/-! ### Join objects (R359, R360) -/

/-- JINIT (R359). -/
def execJinit (h : Head) (a b c : Operand) (s : State) : Host.Outcome State Fault Refusal :=
  s.runWord (.jinit h a b c) h fun s e =>
    if !e.runs then .done s
    else
      let obj := (s.uni e a).toNat
      let count := (s.uni e b).toNat
      if count = 0 || count ≥ 2 ^ 32 then e.illegal s
      else
        match s.owner? e.w.owner with
        | none => e.illegal s
        | some o =>
          match s.readRecord e (s.uni e c).toNat 32 with
          | .stop r => r
          | .bytes rb =>
            let card := cardOf rb
            if card.refused then e.illegal s
            else
              let p := card.posted e.w.owner (s.isRound e.w) o.ceiling (e.w.depthOf e.firstExec)
              let p := { p with control := (p.control &&& ~~~0x3000000000000000#64) ||| 0x1000000000000000#64 }
              let image := leBytes 4 count ++ leBytes 4 0 ++ p.bytes ++ leBytes 24 0
              let fault (s : State) (c : Nat) : Res := .trap s (e.onceFault c (BitVec.ofNat 64 obj) 4 AccKind.atomic.code 0)
              let full := decide (s.poolTotal ≥ 65536)
              match o.checkGlobal obj 64 .atomic, o.remoteAt obj with
              | some c, _ => fault s c
              | none, none =>
                if s.badGlobal (s.dieOf e.w) o obj 64 then fault s 0x20
                else if s.isRound e.w && !s.atBell then .defer s e.exec
                else if leAt (o.bytes e.w.owner s.now obj 4) 0 4 ≠ 0 then e.illegal s
                else if full then .wait .poolMax
                else .done ((s.putBytes (s.writer e.w) e.w.owner obj image).enterJoin e.w.owner obj e.w.launch)
              | none, some home =>
                if s.isRound e.w && !s.atBell then .defer s e.exec
                else match e.reply objectLane with
                  | none => if full then .wait .poolMax
                    else s.askHome e objectLane home (BitVec.ofNat 64 obj) (.initJoin image) (fault s 0x20)
                  | some r =>
                    if !r.ok then fault s 0x20
                    else if leAt r.data 0 4 ≠ 0 then e.illegal s
                    else .done (s.enterJoin e.w.owner obj e.w.launch)

/-- The queue of a continuation whose count a wave brings to zero (R86, R90). -/
def State.continuationQueue (s : State) (w : Wave) : Nat := if s.isRound w then dieQueue 0 else s.coreOf w

/-- TEND (R360): a lane whose address is 0 performs nothing; a count found at zero is an engine error after the
instruction. -/
def execTend (h : Head) (a : Operand) (s : State) : Host.Outcome State Fault Refusal :=
  s.runWord (.tend h a) h fun s e =>
    let go := maskOf ((lanesOf e.exec).filter fun l => s.read64 e a l 0 != 0)
    if go = 0 then
      -- it is performed at the bell all the same, and ends the round (R358)
      if e.exec != 0 && s.isRound e.w && !s.atBell then .defer s e.exec
      else if e.carry = 0 then .done s else .trap s (e.engineError 0 0)
    else
      let va : Target → Nat
        | .global x => x
        | .window _ _ x => x
      let r := s.access { e with exec := go } (.tend h a)
        { sp := .global, size := 64, kind := .atomic, action := true, reads := true,
          addr := fun l => s.read64 e a l 0, off := fun _ => 0, ask := fun _ => .decrement,
          perform := fun t _ x =>
            (t.decrement (t.writer e.w) e.w.owner (va x) (t.continuationQueue e.w) e.w.launch).2,
          note := fun t _ x => (t.decrement (t.writer e.w) e.w.owner (va x) (t.continuationQueue e.w) e.w.launch).1,
          noteReply := fun b => leAt b 0 4 == 0,
          receive := fun t l b => t.decremented e.w.owner (s.read64 e a l 0).toNat (t.continuationQueue e.w) e.w.launch b }
      let told (x : Trap) : Trap := { x with exec := e.mask, lanes := x.lanes.map fun f => { f with size := 4 } }
      match r with
      | .trap t x => .trap t (told x)
      | .trapDefer t x m => .trapDefer t (told x) m
      | .holding t w => .holding (t.updSplit e.n e.k fun p =>
          { p with retry := p.retry.map fun q => { q with execMask := e.mask } }) w
      | r => r

/-! ### LAUNCH (R361) -/

/-- LAUNCH. -/
def execLaunchInstruction (h : Head) (d a : Operand) (s : State) : Host.Outcome State Fault Refusal :=
  s.runWord (.launchInstruction h d a) h fun s e =>
    if !e.runs then .done s
    else
      match s.owner? e.w.owner with
      | none => e.illegal s
      | some o =>
        match s.readRecord e (s.uni e a).toNat 128 with
        | .stop r => r
        | .bytes b =>
          let r := launchRecOf b
          if !(launchRecOk b) || r.spanned then e.illegal s
          else if s.isRound e.w && !s.atBell then .defer s e.exec
          else
            let depth := e.w.depthOf e.firstExec + 1
            let give (s : State) (ok : Bool) : Res := .done (s.updWave e.n fun w => w.writePreds d e.exec ok)
            if (o.launchStatus r).isSome || o.poolRefuses depth then give s false
            else
              give ((s.poolAdd e.w.owner 1).acceptLaunch e.w.owner r depth e.w.launch none 0 none true).2 true

/-! ### CLAIM and GIVE (R108–R111, R362, R363) -/

/-- The register units a core has free (R71, R108); what a span has reserved there is not (R35). -/
def State.freeUnits (s : State) (core : Nat) : Nat :=
  512 - (s.teamsOnCore core).foldl (fun n x => n + (s.holding x.2).units)
    ((s.reservedOn core).foldl (fun n x => n + x.units) 0)
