/-- The cause that stops a buffered store at the bell (R145, R184); 0x18 comes with the address that has no translation. -/
def State.placeCause (s : State) (w : Wave) (p : Place) (n : Nat) : Option (Nat × Nat) :=
  match p with
  | .scratch core a => if (s.windowTeam w.launch core a n).isSome then none else some (0x11, a)
  | .global owner va =>
    match s.owner? owner with
    | none => some (0x18, va)
    | some o =>
      let last := va + n - 1
      match ((o.checkGlobal va 1 .store).map fun c => (c, va)).orElse fun _ => (o.checkGlobal last 1 .store).map fun c => (c, last) with
      | some x => some x
      | none => if (o.remoteAt va).isNone && s.cutOff (s.dieOf w) o va n then some (0x20, va) else none

/-- The home package of a buffered store (R33). -/
def State.placeHome (s : State) (p : Place) : Option Nat :=
  match p with
  | .scratch .. => none
  | .global owner va => (s.owner? owner).bind fun o => o.remoteAt va

/-- Write a buffered store, its checks passed. -/
def State.writePlace (s : State) (w : Wave) (p : Place) (d : List Byte) : State :=
  match p with
  | .scratch core a => match s.windowTeam w.launch core a d.length with
    | some t => s.putScratch core t.owner a d
    | none => s
  | .global owner va => s.putBytes (s.writer w) owner va d

/-- Send a buffered store to its home package, for lane 33 of the wave, which stands for the bell (R33). -/
def State.sendPlace (s : State) (n : Nat) (w : Wave) (home : Nat) (p : Place) (d : List Byte) : Option (Nat × State) :=
  match p with
  | .scratch .. => none
  | .global _ va => s.sendRemote w n 0 33 false home (BitVec.ofNat 64 va) (.store d)

/-- A wave whose buffered action fails for good loses its team, while it runs (R68, R148). -/
def State.endTeam (s : State) (w : Wave) (cause : Nat) : State := if w.life = .running then s.terminate w.team cause else s

/-- Perform a buffered store of a trap record or of the device: one that cannot be performed terminates the team (R68, R182,
R221). -/
def State.bellStore (s : State) (n : Nat) (w : Wave) (p : Place) (d : List Byte) : Nat → Performed
  | 0 => .done s
  | fuel + 1 =>
    match s.placeCause w p d.length with
    | some (0x18, x) =>
      match s.resolvePage w.owner x with
      | .mapped s => State.bellStore s n w p d fuel
      | .waits s => .held (s.pageNotice w.owner x ((s.launchOf w).elim 0 (·.seq)) 0) (.store p d)
      | .fails => .done (s.endTeam w 0x18)
    | some (c, _) => .done (s.endTeam w c)
    | none =>
      match s.placeHome p with
      | none => .done (s.writePlace w p d)
      | some home =>
        match s.sendPlace n w home p d with
        | some (id, s) => .held s (.awaits id none .lost .nothing)
        | none => .done (s.endTeam w 0x20)

/-- The trap of an instruction's lane stores: `sup` the lanes whose faults suppress them, with their causes, `rest` those that a
resuming fault of cause `stop` at the first of them leaves unperformed (R133, R134, R184). -/
def Trap.ofStores (t : Trap) (sup : List (LaneStore × Nat)) (rest : List LaneStore) (stop : Nat) : Trap :=
  let mask (l : List LaneStore) : W32 := maskOf (l.map fun x => x.access.lane)
  match sup with
  | x :: _ =>
    { t with cause := x.2, kind := 1, fault := if t.fault = 0 then mask (sup.map (·.1)) else t.fault, deferred := mask rest,
             resume := match rest.head? with
               | some y => y.access.lane
               | none => 32,
             lanes := sup.map fun y => { y.1.access with cause := y.2 } }
  | [] => match rest with
    | y :: _ => { t with cause := stop, kind := 2, fault := if t.fault = 0 then mask rest else t.fault, resume := y.access.lane,
                         lanes := [{ y.access with cause := stop }] }
    | [] => t

/-- The suppressing faults among lane stores, with their causes. -/
def State.suppressed (s : State) (w : Wave) (ls : List LaneStore) : List (LaneStore × Nat) :=
  ls.filterMap fun x => (s.placeCause w x.place x.data.length).bind fun c =>
    if c.1 = 0x18 || c.1 = 0x20 then none else some (x, c.1)
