-- ==== Sys2Proof/Safety/Values.lean ====
section
/-!
DEFINITION. The words claims about computed values are stated in: operands as exact integers and as bits, and the rule that an
instruction computes a value from them.
-/
namespace Sys2Proof.Machine

/-- An operand's value of an integer type in a lane (R188, R231, R261). -/
def State.intAt (s : State) (e : Env) (t : IntTy) (x : Operand) (l : Nat) (prev : W64) : Int := t.value (s.readInt e t.regs x l prev)

/-- Bit `i` of an operand of 32 or 64 bits in a lane; there is none beyond its width. -/
def State.bitAt (s : State) (e : Env) (w64 : Bool) (x : Operand) (l : Nat) (prev : W64) (i : Nat) : Bool :=
  decide (i < widthOf w64) && (s.readInt e (regsOf w64) x l prev).getLsbD i

/-- An operand read as an unsigned 32-bit value in a lane. -/
def State.countAt (s : State) (e : Env) (x : Operand) (l : Nat) (prev : W64) : Nat := (s.read32 e x l prev).toNat

/-- Where the instruction executes, it completes with the values and the flags of `f` (R261, R288). -/
def Computes (s : State) (i : Instr) (h : Head) (e : Env) (d : Operand) (regs : Nat) (sx : Bool)
    (f : Nat → W64 → W64 × Flags) : Prop :=
  Executes s i h e → ValueRule s i d regs sx e f

/-- Where the instruction executes, it completes with values of which every one has bits 0 to w − 1 as `g` gives them, and
raises no flag. -/
def ComputesBits (s : State) (i : Instr) (h : Head) (e : Env) (d : Operand) (w64 : Bool) (g : Nat → W64 → Nat → Bool) : Prop :=
  ∃ f : Nat → W64 → W64, (∀ l p j, j < widthOf w64 → (f l p).getLsbD j = g l p j) ∧
    Computes s i h e d (regsOf w64) false fun l p => (f l p, 0)

/-- How many of the first `n` places hold a property. -/
def countTrue (n : Nat) (p : Nat → Bool) : Nat := ((List.range n).filter p).length

/-- A wave but for P, the flags and the errors in register elements. -/
def Wave.sansPreds (w : Wave) : Wave := { w.idle with p := [], fstat := 0, bad := [] }

/-- The executing lanes receive their truth values in a predicate destination, and the flags they raise stick; a write to P7
is discarded, and every other predicate bit keeps its value (R99, R207). -/
structure PredResults (e : Env) (d : Operand) (f : Nat → Bool × Flags) (w' : Wave) : Prop where
  bits : ∀ m l, l < 32 → w'.pbit m l = if d = .p (BitVec.ofNat 3 m) ∧ m < 7 ∧ e.executes l then (f l).1 else e.w.pbit m l
  flags : w'.fstat = if e.w.drover then e.w.fstat else (lanesOf e.exec).foldl (fun a l => a ||| (f l).2) e.w.fstat
  rest : w'.sansPreds = e.w.sansPreds

/-- An instruction with a predicate destination completes with the truth values and flags of `f`. -/
def PredRule (s : State) (i : Instr) (d : Operand) (e : Env) (f : Nat → Bool × Flags) : Prop :=
  Completes s i e fun t w' => Beside s t e.n ∧ PredResults e d f w'

/-- An instruction writes a value of its own in every executing lane of a V or O destination, and raises no flag. -/
def LaneWrites (s : State) (i : Instr) (d : Operand) (regs : Nat) (e : Env) (f : Nat → W64) : Prop :=
  Completes s i e fun t w' => Beside s t e.n ∧ w'.chains = e.w.chains ∧ LaneResults e i d regs (fun l _ => (f l, 0)) w'

/-- An instruction writes one value: in every executing lane of a V or O destination, or once into an S register where some lane
executes (R104, R273, R278). -/
def WritesOnce (s : State) (i : Instr) (d : Operand) (regs : Nat) (e : Env) (x : W64) : Prop :=
  match d with
  | .s n => Completes s i e fun t w' => Beside s t e.n ∧ w'.idle = (if e.exec ≠ 0 then e.w.setS n.toNat x else e.w).idle
  | _ => LaneWrites s i d regs e fun _ => x

/-- The truth of a condition between two integers (R266). -/
def intTruth (c : IntCond) (x y : Int) : Prop :=
  match c with
  | .eq => x = y | .ne => x ≠ y | .lt => x < y | .le => x ≤ y | .gt => x > y | .ge => x ≥ y

/-- A word retires, and its wave keeps everything but the progress of its issue. -/
def OnlyRetires (s : State) (i : Instr) (e : Env) : Prop := Completes s i e fun t w' => Beside s t e.n ∧ w'.idle = e.w.idle

/-- Where the instruction executes, it completes with float results of which every one is as `P` says. -/
def ComputesFloat (s : State) (i : Instr) (h : Head) (e : Env) (d : Operand) (regs : Nat) (P : Nat → W64 → Nat × Flags → Prop) : Prop :=
  ∃ f : Nat → W64 → Nat × Flags, (∀ l p, P l p (f l p)) ∧ Computes s i h e d regs false fun l p => bits64 (f l p)

/-- The lanes of FRCPV: each receives its result and its flag, and raises the flags of the reciprocal (R204, R296). -/
def PivotResults (e : Env) (i : Instr) (d c : Operand) (regs : Nat) (f : Nat → W64 → Nat × Flags × Bool) (w' : Wave) : Prop :=
  ∃ vals : Nat → W64,
    (∀ l, e.executes l → vals l = cut regs (BitVec.ofNat 64 (f l (e.carryOf i vals l)).1) ∧ w'.shows d regs l = vals l ∧
      w'.lreg l = vals l) ∧
    (∀ m l, l < 32 → w'.pbit m l = if c = .p (BitVec.ofNat 3 m) ∧ m < 7 ∧ e.executes l then (f l (e.carryOf i vals l)).2.2
      else e.w.pbit m l) ∧
    w'.fstat = (if e.w.drover then e.w.fstat else
      (lanesOf e.exec).foldl (fun a l => a ||| (f l (e.carryOf i vals l)).2.1) e.w.fstat) ∧
    (∀ m l, l < 32 → (¬ e.executes l ∨ RegName.v m ∉ operandRegs regs d) → w'.vreg m l = e.w.vreg m l) ∧
    (∀ m l, l < 32 → (¬ e.executes l ∨ RegName.o m ∉ operandRegs regs d) → w'.oreg m l = e.w.oreg m l) ∧
    (∀ l, l < 32 → ¬ e.executes l → w'.lreg l = e.w.lreg l) ∧
    { w'.sansLanes with p := [] } = { e.w.sansLanes with p := [] }

end Sys2Proof.Machine
end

■ ASSIGNMENT:
Go through the records above and count the lines with the word "dieOf" in them. Answer with the number only.

■ REPLY TO THE EXERCISE:
2